When you're ready to buy a home, you'll discover a wide variety of loan programs. However, if you have less than perfect credit or a limited amount of money available for a down payment, your options become limited. Federal Housing Administration (FHA) loans are one of the easiest loans to qualify for, because down payments and credit score requirements are much lower than conventional home loans. Below are some general requirements to better understand how these loans work.
What Is an FHA Loan?
The FHA is a branch of the U.S. Department of Housing and Urban Development and offers government-backed mortgages. While the FHA insures these loans, it isn't the lender. Home buyers get FHA loans from FHA-approved lenders. However, because the FHA guarantees these loans, these lenders are often willing to approve borrowers they might not otherwise consider. To qualify for an FHA home loan, you must meet certain credit score and down payment requirements, show proof of employment and steady income and have a favorable debt-to-income ratio that includes your estimated mortgage payment. Plus, the home you wish to purchase must pass an appraisal performed by an FHA-approved appraiser.
Credit issues or less than stellar credit doesn’t necessary disqualify from obtaining an FHA loan, however your down payment requirement will increase. If your credit score is 580 or higher, you may qualify for an FHA loan with a down payment as low as 3.5%. However, if your score is between 500 – 579, you’ll be required to pay at least 10% down. You're generally ineligible for an FHA loan with a credit score under 500, but allowances may be made under certain circumstances, when you meet other criteria.
Down Payment Requirements
Many conventional mortgages require 20% down. FHA mortgage applicants may qualify for down payments as low as 3.5% -- the minimum amount required. However, your down payment hinges on your credit score, and increases as your score decreases. You can pay your down payment from your savings, but it can also be a financial gift from a family member. You can also receive down payment assistance from government grants or city, county or state housing authorities or nonprofit organizations.
Your total closing costs vary based on your state of residence, size of your loan and whether you paid points to lower your interest rate. However, FHA-approved lenders aren’t allowed to charge more than 3% to 5% of your loan amount for closing costs.

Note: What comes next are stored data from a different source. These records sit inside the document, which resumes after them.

-- ==== Sys2Proof/Machine/Switch.lean ====
section
/-!
DEFINITION. The switch core (spec/09_fabric.md R366 to R369, R371): the matching of normal cells, the cyclic pattern of privileged and SLOT cells, and the share of a
link's frames that is reserved for them.
-/
namespace Sys2Proof.Machine

/-! ### A TM clock of the core (R366 to R368) -/

/-- How far a number lies at or after a pointer that goes round `n` places. -/
def after (n ptr x : Nat) : Nat := (x + n - ptr % n) % n

/-- The element of a list that comes first at or after a pointer that goes round `n` places. -/
def firstFrom (n ptr : Nat) (l : List Nat) : Option Nat := l.foldl (fun a x => match a with
  | none => some x
  | some y => if after n ptr x < after n ptr y then some x else some y) none

/-- The first waiting cell of an input in a queue: the privileged queue, or the queue of an output. -/
def xbHead (w : List XbCell) (i : Nat) (priv : Bool) (out : Option Nat) : Option XbCell :=
  w.find? (fun c => c.input == i && c.priv == priv && (match out with | some o => c.out == o | none => true))

/-- The output that an input owns in clock `t`; none when its row takes no part (R368). -/
def xbOwned (t i : Nat) : Option Nat := if i / 13 % 2 == t % 2 then some ((i % 13 + t / 2) % 13) else none

/-- The privileged and SLOT cells that leave in clock `t`: the head of each input that owns its output (R368). -/
def xbPriv (t : Nat) (w : List XbCell) : List XbCell :=
  ((w.filter XbCell.priv).map XbCell.input).eraseDups.filterMap (fun i =>
    match xbHead w i true none with
    | some c => if xbOwned t i == some c.out then some c else none
    | none => none)

/-- The cells of a clock that an output takes: 2, and LOCAL 16 (R366). -/
def xbPlaces (o : Nat) : Nat := if o == 12 then 16 else 2

/-- The matching of normal cells so far in a clock: the pointers and the cells that leave. -/
structure XbMatch where
  grant : List Nat
  accept : List Nat
  sent : List XbCell
  deriving DecidableEq, Repr

/-- One iteration of the matching (R367): each output with a free place grants an unmatched input that requests it, each input accepts one grant; the first iteration moves
the pointers. -/
def xbIterate (w : List XbCell) (first : Bool) (m : XbMatch) : XbMatch :=
  let free (i : Nat) : Bool := !m.sent.any (fun c => c.input == i)
  let wants (i o : Nat) : Bool := (xbHead w i false (some o)).isSome
  let inputs := ((w.filter (fun c => !c.priv && free c.input)).map XbCell.input).eraseDups
  let grants := (List.range 13).filterMap (fun o =>
    if (m.sent.filter (fun c => c.out == o)).length < xbPlaces o then
      (firstFrom 52 (m.grant.getD o 0) (inputs.filter (fun i => wants i o))).map (fun i => (i, o))
    else none)
  inputs.foldl (fun m i =>
    match firstFrom 13 (m.accept.getD i 0) ((grants.filter (fun g => g.1 == i)).map Prod.snd) with
    | none => m
    | some o =>
      match xbHead w i false (some o) with
      | none => m
      | some c => {
          grant := if first then m.grant.set o ((i + 1) % 52) else m.grant
          accept := if first then m.accept.set i ((o + 1) % 13) else m.accept
          sent := m.sent ++ [c] }) m

/-- The iterations of a clock: the first and `n` more (R367). -/
def xbMatch (w : List XbCell) : Nat → Bool → XbMatch → XbMatch
  | 0, first, m => xbIterate w first m
  | n + 1, first, m => xbMatch w n false (xbIterate w first m)

/-! ### Links (R369, R371) -/

/-- The frame of 64 cell times in which a link is: 64 * 256 bytes at 401.5 Gb/s (R330, R369). -/
def State.linkFrame (s : State) : Nat := s.mono * 501875 / 163840000

/-- A cell leaves on a link, under the link's transmit generation. -/
def sendCell (l type body : Nat) (payload : List Nat) : Prog := .look fun s =>
  .andThen (emit (.cell l (cellBytes type (s.rd (FLC_LINK_STAT.TX_GEN (l / 12) (l % 12))) body payload))) (count 11 (16 * l) 1)

/-- The bytes of privileged and SLOT cells that a link has sent in the running frame. -/
def State.privUsed (s : State) (l : Nat) : Nat := if (s.privUseAt l).1 == s.linkFrame then (s.privUseAt l).2 else 0

/-- Whether a privileged cell fits the share of the running frame of a link (R369). -/
def State.privFits (s : State) (l n : Nat) : Bool := decide (s.privUsed l + n ≤ min 24 (s.cfg FAB_PRIV_CFG.SHARE) * 256)

/-- A privileged, SLOT or privileged CTRL cell at its link: it leaves within the share of the frame, or waits behind the earlier ones (R369, R371). -/
def sendPriv (c : XbCell) : Prog := .look fun s =>
  let n := cellLen c.payload.length
  if (s.privWaitAt c.link).isEmpty && s.linkUp c.link && s.privFits c.link n && !s.fatalLatch then
    .andThen (.put (.privUse c.link (s.linkFrame, s.privUsed c.link + n))) (sendCell c.link c.type c.body c.payload)
  else .put (.privWait c.link (s.privWaitAt c.link ++ [c]))

/-- The bytes of normal cells that a link has sent in the running frame. -/
def State.normUsed (s : State) (l : Nat) : Nat := if (s.normUseAt l).1 == s.linkFrame then (s.normUseAt l).2 else 0

/-- Whether a normal cell fits the running frame of a link beside what privileged and normal cells have taken of it: bytes of the share that those leave unused go to normal cells (R369). -/
def State.normFits (s : State) (l n : Nat) : Bool := decide (s.privUsed l + s.normUsed l + n ≤ 64 * 256)

/-- A normal cell at its link's transmit queue: it leaves within the frame, or waits behind the earlier ones (R341, R369). -/
def sendNorm (c : XbCell) : Prog := .look fun s =>
  let n := cellLen c.payload.length
  if (s.normWaitAt c.link).isEmpty && s.linkUp c.link && s.normFits c.link n && !s.fatalLatch then
    .andThen (.put (.normUse c.link (s.linkFrame, s.normUsed c.link + n))) (sendCell c.link c.type c.body c.payload)
  else .put (.normWait c.link (s.normWaitAt c.link ++ [c]))

/-- A cell that has left the core goes to its link; one for LOCAL has arrived (R358). -/
def xbLeave (c : XbCell) : Prog := if c.out == 12 then .skip else if c.priv then sendPriv c else sendNorm c

/-- Cells that waited for room in a new frame leave; those of a link that is no longer UP are sprayed again on another one, and wait while there is none (R341). -/
def normDrain (l : Nat) (other : XbCell → Option Nat) : Prog := .look fun s =>
  let w := s.normWaitAt l
  onlyIf (!w.isEmpty && !s.fatalLatch && (!s.linkUp l || decide ((s.normUseAt l).1 != s.linkFrame))) (
    .andThen (.put (.normWait l [])) (each w (fun c => match (if s.linkUp l then none else other c) with
      | some o => .andThen (count 11 (16 * l + 5) 1) (sendNorm { c with link := o })
      | none => sendNorm c)))

/-- Privileged cells that waited for a share of a new frame leave (R369); those of a link that is no longer UP go to another one, and wait while there is none (R341). -/
def privDrain (l : Nat) (other : XbCell → Option Nat) : Prog := .look fun s =>
  let w := s.privWaitAt l
  onlyIf (!w.isEmpty && !s.fatalLatch && (!s.linkUp l || decide ((s.privUseAt l).1 != s.linkFrame))) (
    .andThen (.put (.privWait l [])) (each w (fun c => match (if s.linkUp l then none else other c) with
      | some o => .andThen (count 11 (16 * l + 5) 1) (sendPriv { c with link := o })
      | none => sendPriv c)))

/-! ### The core -/

/-- TM clocks of the core until the waiting cells have left (R366 to R368). -/
def xbClocks : Nat → Prog
  | 0 => .skip
  | n + 1 => .look fun s =>
    let w := s.xbWait
    let t := s.xbT
    let p := xbPriv t w
    let m := xbMatch w (s.rd XBAR_CFG.ITER) true { grant := s.xbGrant, accept := s.xbAccept, sent := p }
    onlyIf (!w.isEmpty) (seqs [
      .put (.xbWait (w.filter (fun c => !m.sent.contains c))),
      .put (.xbT (t + 1)),
      .put (.xbGrant m.grant),
      .put (.xbAccept m.accept),
      .put (.xbMoved (rateAdd s.xbMoved s.mono m.sent.length)),
      .put (.xbPrivMoved (rateAdd s.xbPrivMoved s.mono p.length)),
      each m.sent xbLeave,
      xbClocks n])

/-- The cells that wait in the core leave it: within 26 clocks each. -/
def xbRun : Prog := .look fun s => xbClocks (26 * s.xbWait.length)

/-- A cell comes to an input of the core, numbered in its order of arrival. -/
def xbEnter (c : XbCell) : Prog := .look fun s => .put (.xbWait (s.xbWait ++ [{ c with serial := ((s.xbWait.getLast?).map (fun x => x.serial + 1)).getD 0 }]))

end Sys2Proof.Machine
end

FHA requirements define which closing costs are allowable and the amounts deemed reasonable. The FHA also allows the home seller, builder and/or lender to pay some of your closing costs.
Mortgage Insurance Requirements
Because FHA loans require less than 20% down, you’re required to pay mortgage insurance. This insurance protects lenders from loan defaults. The FHA requires both upfront and annual mortgage insurance, regardless of the amount of your down payment.
Upfront mortgage insurance is a percentage of your loan amount and one-time premium paid when you close on your loan. However, you’re allowed to roll your upfront premium into your mortgage, which increases your monthly payment.
Annual mortgage insurance is also a percentage of your loan amount, but this percentage varies based on loan amount, loan term (length of loan repayment, usually 15 or 30 years) and initial loan-to-value ratio (loan amount divided by the appraised value of the home). Annual insurance is actually charged monthly, so the total amount is divided by 12 to determine your monthly payment. This amount is added to your mortgage payment for one total payment each month.
If your loan-to-value amount was greater than 90% when you signed your loan, you’re required to pay annual mortgage insurance the entire loan term. If your loan-to-value was less than 90%, you pay mortgage insurance for the loan term or 11 years, whichever comes first.
The FHA adjusts its loan limits annually to set a minimum and maximum amount they will lend on any given loan. These limits are influenced by shifting home prices and conventional loan limits. Maximum loan amounts are usually slightly higher than median home prices in a specified area. Thus, the amount can vary from state to state and even county to county. Cost of living in a specific area and special exceptions for areas with higher home construction costs can also affect these limits.